Beim ChemCar-Wettbewerb des VDI müssen Studierende mit Kreativität und verfahrenstechnischer Präzision überzeugen. Teams aller Hochschulen sind aufgerufen, Modellfahrzeuge zu bauen, die für Antrieb und Steuerung ausschließlich chemische Reaktionen nutzen. Studierende können noch bis zum 15. Mai innovative Konzepte einsenden – und einen der begehrten Startplätze beim zwölften ChemCar-Wettbewerb ergattern. Dieses Jahr wird der Kontest beim Jahrestreffen der ProcessNet-Fachgemeinschaft Prozess-, Apparate- und Anlagenbau (PAAT) vom 20.bis 21.11.2017 in Würzburg ausgetragen.

Wenn die Teams die Expertenjury aus Industrievertretern mit ihren innovativen Konzepten einschließlich Sicherheitsanalyse überzeugt haben, geht es auf die Rennstrecke. Es genügt jedoch nicht, das schnellste Auto zu entwerfen und zu bauen.
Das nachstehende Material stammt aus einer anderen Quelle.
-- ==== Sys2Proof/Machine/CommandWord.lean ====
section
/-! DEFINITION. What an accepted command word does to the block (30_encoding.md R90): the spec's step function, of a
state and a 72-bit word. -/

namespace Sys2Proof.Machine

/-- The effect of an accepted word: an illegal word sets `ILL` and nothing else (60_exceptions.md R204), a legal one
is the command it decodes to, whose meaning checks its own precondition (30_encoding.md R90, R94). -/
def execWord (w : CmdWord) (s : State) : Host.Outcome State Fault Refusal :=
  match decode w with
  | .error _ => .next (takeError .illegalCommand s)
  | .ok i => exec i s

end Sys2Proof.Machine
end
Gefragt ist Präzision, da eine kurz vor dem Rennen ausgeloste Distanz möglichst genau gefahren werden muss. Zusätzliche Anforderung: Jedes Fahrzeug muss eine Ladung von bis zu 30 Prozent seines Eigengewichts transportieren können.


VDI ChemCar-Wettbewerb 2017

DECHEMA

Das neue Regelwerk 2017 erlaubt erstmals auch die Verwendung einer zweiten Reaktion, mit der das Fahrzeug punktgenau abgebremst werden kann. Die Organisatoren und Juroren sind schon gespannt auf diesen Innovationsschub. Der Aspekt der Sicherheitsanalyse tritt dabei natürlich weiter in den Vordergrund. Zwei Experten der Firma INBUREX Consulting betreuen die Teams und stellen sicher, dass die zwei Reaktionen im Wettbewerb sicher ablaufen werden.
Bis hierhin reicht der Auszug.